- Church: Anglican Church of Canada
- Diocese: Arctic
- In office: 2025–present
- Other post: Regional dean for Kivalliq

Orders
- Ordination: July 11, 2015 (diaconate) May 2016 (priesthood) by Robert Duncan (diaconate)
- Consecration: May 11, 2025 by Greg Kerr-Wilson

Personal details
- Born: April 23, 1986 (age 40)
- Spouse: The Rev. Rebecca Osborn
- Children: 3
- Education: Cedarville University (B.S.); Trinity School for Ministry (M.Div.);

= Jared Osborn =

American-Canadian Anglican bishop (born 1986)

Jared Osborn (born April 23, 1986) is a U.S.-born Canadian Anglican bishop. First ordained as a deacon in 2015 alongside his wife, Rebecca, Osborn's entire ministry has been spent as a missionary in Nunavut within the Anglican Church of Canada's Diocese of The Arctic, first in Iqaluit and then in Rankin Inlet. Since 2025, he has been one of three suffragan bishops of the Diocese of the Arctic.

== Early life and education ==
Osborn grew up in Maryland and graduated from Montgomery Blair High School. He received his undergraduate education at Cedarville University. After working as a software engineer at the Johns Hopkins University Applied Physics Laboratory, he and his wife, Rebecca Osborn, moved to Ambridge, Pennsylvania, to enroll in Trinity School for Ministry.

== Ordained ministry ==
While at Trinity, the Osborns attended an information session on ministry in the evangelical Diocese of the Arctic. After further conversation with diocesan staff, the visited Iqaluit and decided to go to the Arctic as missionaries. In July 2015, they were ordained as deacons in the Anglican Diocese of Pittsburgh, after which they relocated to Canada.

The Osborns began their ministry at St. Jude's Cathedral in Iqaluit, where they shared an assisting clergy post and learned Inuktitut.
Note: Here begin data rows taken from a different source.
/-- One emitter's code as a read shows it (10 R261): confirmed at two equal reads in a row, inactive after 16 clean ones. -/
def senseRead (l c : Nat) (codes : List (Nat × Nat)) (since : Option Nat) (x : Sensed) (s : State) : State :=
  let code := codeOf codes x.emitter
  let others := s.chain.sensed.filter fun y => !(y.loop == l && y.cell == c && y.emitter == x.emitter)
  let t := emitterTarget s l c x.emitter
  if code != 0 then
    let run := if x.code = code then x.run + 1 else 1
    let s1 := { s with chain.sensed := others ++ [{ x with code := code, run := run, clean := 0 }] }
    if 2 ≤ run then addFault t code (if code = 3 then otherChannel codes x.emitter else 0) (s.chain.twinkle.suppress && code != 1) false s1 else s1
  else
    let clean := if agedSince s l c x.emitter since then x.clean + 1 else x.clean
    if 16 ≤ clean then
      [1, 2, 3].foldl (fun u k => clearFault t k 0 (u.chain.faults.foldl (fun w f => if f.target == t && f.kind == k then clearFault t k f.detail w else w) u))
        { s with chain.sensed := others }
    else { s with chain.sensed := others ++ [{ x with run := 0, clean := clean }] }

/-- The emitters of a cell that reads follow: those sensed before, and those with an active record. -/
def followed (s : State) (l c : Nat) : List Sensed :=
  let known := s.chain.sensed.filter fun x => x.loop == l && x.cell == c
  let active := s.chain.faults.filter fun f => f.active && f.kind ≤ 3 && tgtLoop f.target == l && tgtCell f.target == c
  known ++ (active.filter fun f => !(known.any fun x => x.emitter == f.emitter)).map fun f => ⟨l, c, f.emitter, f.kind, 1, 0⟩

/-- The attached cells whose entries have begun by now have sensed (09 R236). -/
def fireCells (l : Nat) (s : State) : State :=
  modPlant l (fun pl => { pl with cells := pl.cells.map (·.fire (nowNs s)) }) s

/-- The codes that READs of a cell's DIAG_MAP bring, 32 words at a time (09 R230, R233). -/
def readCodes (s : State) (l c : Nat) : Option (List (Nat × Nat)) :=
  ((List.range 6).mapM fun k => cellRegs s l c (0x40 + 32 * k) 32).map fun ws => codesOfMap ws.flatten

/-- A read of a cell's DIAG_MAP. -/
def readDiagMap (l c : Nat) (s0 : State) : State :=
  let s := fireCells l s0
  match readCodes s l c with
  | none => s
  | some codes =>
    let known := followed s l c
    let fresh := (codes.filter fun d => !(known.any fun x => x.emitter == d.1)).map fun d => (⟨l, c, d.1, 0, 0, 0⟩ : Sensed)
    let since := (((getLoop s l).cells[c]?).bind (·.diagReadAt))
    let s1 := (known ++ fresh).foldl (fun t x => senseRead l c codes since x t) s
    modLoop l (fun lp => lp.modCell c (fun r => { r with diagReadAt := some (nowNs s), faultBits := false })) s1

/-- Whether a cell may be read: firmware runs, its port is in a gap, and its last read is a second past (10 R261). -/
def mapReadable (s : State) (l c : Nat) : Bool :=
  s.fw.running && !(getPort s (portOf l ((getLoop s l).reach c).1)).uploading &&
    (match ((getLoop s l).cells[c]?).bind (·.diagReadAt) with | some t => decide (t + 1000000000 ≤ nowNs s) | none => true)

/-- A read is due: a fault bit, or a fault that may have gone. -/
def diagReadDue (s : State) (l c : Nat) : Bool :=
  match (getLoop s l).cells[c]? with
  | some r => mapReadable s l c && (r.faultBits || !(followed s l c).isEmpty)
  | none => false

/-- DIAG_MAP_READ. -/
def execDiagMapRead (l : Fin 24) (cell : Fin 100) (s : State) : Host.Outcome State Fault Refusal :=
  .next (if diagReadDue s l cell then readDiagMap l cell s else s)

/-! ## Pulses (09 R236; 07 R181, R191) -/

/-- The program of the slot whose transit comes next. -/
def comingPlan (s : State) : Program := planOf s (targetSlot s).frame

/-- The current of a pulse on one channel averaged over the dead time, in 10 mA, rounded up. -/
def pulseCurrent (s : State) (microamps : Nat) : Nat :=
  let d := 10000 * max 1 (comingPlan s).dead
  (microamps * 500 + d - 1) / d

/-- The headroom of pulses that draw the given µA per rail in a window, on every rail. -/
def pulsesFit (s : State) (who : Requester) (window : Nat) (draw : Nat → Nat) : Bool :=
  railsOn s && (List.range 4).all fun r => draw r = 0 || headroomOk s ⟨who, Fin.ofNat 4 r, window, pulseCurrent s (draw r), 500⟩

/-- The grants of such pulses. -/
def grantPulses (who : Requester) (window : Nat) (draw : Nat → Nat) (s : State) : State :=
  { s with ledger.grants := s.ledger.grants ++ ((List.range 4).filter fun r => draw r != 0).map fun r => ⟨who, r, window, pulseCurrent s (draw r)⟩ }

/-- The µA that a mask of channels of a cell draws from a rail. -/
def maskDraw (s : State) (l c mask rail : Nat) : Nat :=
  (List.range 48).foldl (fun a ch => if mask.testBit ch && railOf s l (ch % 3) == rail then a + channelCurrent s l c (ch % 3) else a) 0

/-- Whether a dead time, by its start in nanoseconds, lies outside every locked shutter window widened by its guard. -/
def outsideShutters (s : State) (t : Rat) : Bool :=
  !s.chain.twinkle.avoid || (s.pres.sync.take 4).all fun x =>
    if x.enable && x.state == .locked then
      let T := (period s).q
      let pos := modQ (t - phaseQ x.psi + (x.guard_ : Nat)) T
      decide (((x.length + 2 * x.guard_ : Nat) : Rat) ≤ pos) && decide (pos + ((comingPlan s).dead : Nat) ≤ T)
    else true

/-- The start of a row's dead time in a refresh of the coming slot. -/
def deadTimeAt (s : State) (k row : Nat) : Rat :=
  slotStart s (targetSlot s) + ((32 * k + row + 1 : Nat) : Rat) * (comingPlan s).rowTime (targetSlot s).slot - ((comingPlan s).dead : Nat)

/-- The number of the window that is a row's dead time in a refresh of the coming slot. -/
def windowOf (s : State) (k row : Nat) : Nat := (((targetSlot s).frame * 16 + (targetSlot s).slot) * 64 + k) * 32 + row

/-- When the pulse in a dead time of the coming slot begins (09 R236). -/
def pulseTime (s : State) (k row : Nat) : Nat := (deadTimeAt s k row + 50).floor.toNat

/-- The first refresh of the coming slot in whose dead time of a row pulses are granted; Twinkle keeps clear of the shutters. -/
def pulseSlot (s : State) (who : Requester) (avoid : Bool) (row : Nat) (draw : Nat → Nat) : Option Nat :=
  if presenting s && s.pres.next.isSome then
    (List.range ((comingPlan s).refreshes (targetSlot s).slot)).find? fun k =>
      (!avoid || outsideShutters s (deadTimeAt s k row)) && pulsesFit s who (windowOf s k row) draw
  else none

/-- How many entries the cell at a position can still take for the coming slot, none where it does not answer (09 R236). -/
def entryRoom (s : State) (l c : Nat) : Option Nat := (plantCellAt s l c).map fun x => 16 - x.entries.length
They were ordained to the priesthood there in 2016. Jared spent one year as interim rector of the cathedral. In 2019, he was appointed priest in charge of Holy Comforter Anglican Church in Rankin Inlet and regional dean for Kivalliq. He is also an instructor at the diocese's Arthur Turner Training School.
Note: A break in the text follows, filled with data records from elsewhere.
-- ==== Sys2Proof/Machine/Power.lean ====
section
/-! DEFINITION. The power controller (16): levels, votes, POWER_STATE, the wake record and reset history, and the wake
sequence. -/

namespace Sys2Proof.Machine

/-! ## Levels (16 R355 to R358) -/

/-- An entry whose boundary the level sequencer prepares: loaded, or within 2 ms, so that a raise comes at least 1 ms before it (16
R358; DEDUCED, notes/assumptions/55.md). -/
def boundaryNear (s : State) (e : EphEntry) : Bool := e.loaded || decide ((period s).timeOf e.boundary ≤ nowNs s + 2000000)

/-- The units that the commits on their way will bring in force: waiting jobs, entries whose boundary is near, and what a COMMIT
among them finds held. -/
def comingUnits (s : State) : List StagedUnit :=
  let heldOf (src : Source) : List StagedUnit := (s.cmd.held.filter fun h => h.src == src).map (·.unit)
  (s.cmd.committing.flatMap fun j => if j.code = 0x0006 then heldOf j.req.src else j.units) ++
    ((s.cmd.ephemeris.filter (boundaryNear s)).flatMap fun e => if e.code = 0x0006 then heldOf e.req.src else e.units)

/-- The programs that must fit: the one in force, and those that coming commits activate. -/
def demandPrograms (s : State) : List Program :=
  getProgram s s.pres.inForce ::
    (comingUnits s).filterMap fun u => if u.ref.kind == .program && bitN (getB u.params 2) 7 then some (programOf u.params) else none

/-- The number of enabled layers, now or after the coming commits, whichever is more. -/
def demandLayers (s : State) : Nat :=
  let after := (comingUnits s).foldl (fun a u =>
    if u.ref.kind != .layer then a
    else if u.code = 0x0206 then modAt a u.ref.index (fun l => { l with enable := false })
    else match (layerDescs u.params).find? (·.1 == u.ref.index) with
      | some (_, d) => setAt a u.ref.index (layerOf d)
      | none => a) s.layers.layer
  max (s.layers.layer.filter (·.enable)).length (after.filter (·.enable)).length

/-- Whether a level serves the programs and sheds no layer (16 R358, 04 R123). -/
def levelServes (s : State) (k : Nat) : Bool :=
  (demandPrograms s).all (fun g => g.fits (fullestPort s) k) && (k != 3 || demandLayers s ≤ 2)

/-- The demand level (16 R358): the slowest one that serves, P0 where none does; the ceiling with AUTO clear. -/
def demandLevel (s : State) : Nat :=
  if s.power.auto then (([3, 2, 1].find? fun k => levelServes s k).getD 0) else s.power.ceiling.val

/-- The slowest of the levels that limits other than the demand set (16 R358). -/
def limitLevel (s : State) : Nat :=
  max (max s.power.ceiling.val s.ledger.inputLevel) (if s.therm.shutdownAt.isSome || s.power.mode == .twilight then 3 else 0)

/-- The level that 16 R358 asks for. -/
def targetLevel (s : State) : Nat := max (limitLevel s) (demandLevel s)

/-- The level in force set, and with it the time from which a slower demand is counted. -/
def setLevel (k : Nat) (s : State) : State := { s with power.level := Fin.ofNat 4 k, power.slowSince := none }

/-- A demand level slower than the level in force is timed from when it was first seen so (16 R358). -/
def noteDemand (s : State) : State :=
  { s with power.slowSince := if s.power.level.val < demandLevel s then some (s.power.slowSince.getD (nowNs s)) else none }

/-- Whether the level sequencer works: the supplies stand and the boot is over. -/
def levelsRun (s : State) : Bool := domainOn s .always && s.power.mode != .booting

/-- A level change (16 R356): up at once to the level asked for, down as far as a limit other than the demand forces it. -/
def changeLevel (s : State) : State :=
  if targetLevel s < s.power.level.val then setLevel (targetLevel s) s
  else if s.power.level.val < limitLevel s then setLevel (limitLevel s) s
  else noteDemand s

/-- LEVEL_CHANGE. -/
def execLevelChange (s : State) : Host.Outcome State Fault Refusal := .next (if levelsRun s then changeLevel s else s)

/-- The demand level has stood slower for 1 s. -/
def demandLowerDue (s : State) : Bool :=
  match s.power.slowSince with
  | some t => levelsRun s && decide (s.power.level.val < targetLevel s) && decide (t + 1000000000 ≤ nowNs s)
  | none => false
On May 9, 2025, Osborn was elected a suffragan bishop at the diocesan synod in Edmonton, Alberta. Due to the high cost of travel in the Arctic, bishops from the Ecclesiastical Province of the Northern Lights were present to consent to the election, and Archbishop Greg Kerr-Wilson consecrated Osborn as a bishop alongside new suffragan bishop Ann Martha Keenainak and diocesan bishop Alexander Pryor on May 11.

== Personal life ==
As of 2025, the Osborns lived in Rankin Inlet with their three daughters. They became Canadian citizens in 2022. Osborn is a volunteer firefighter and was recognized in 2025 as fire officer of the year in Rankin Inlet.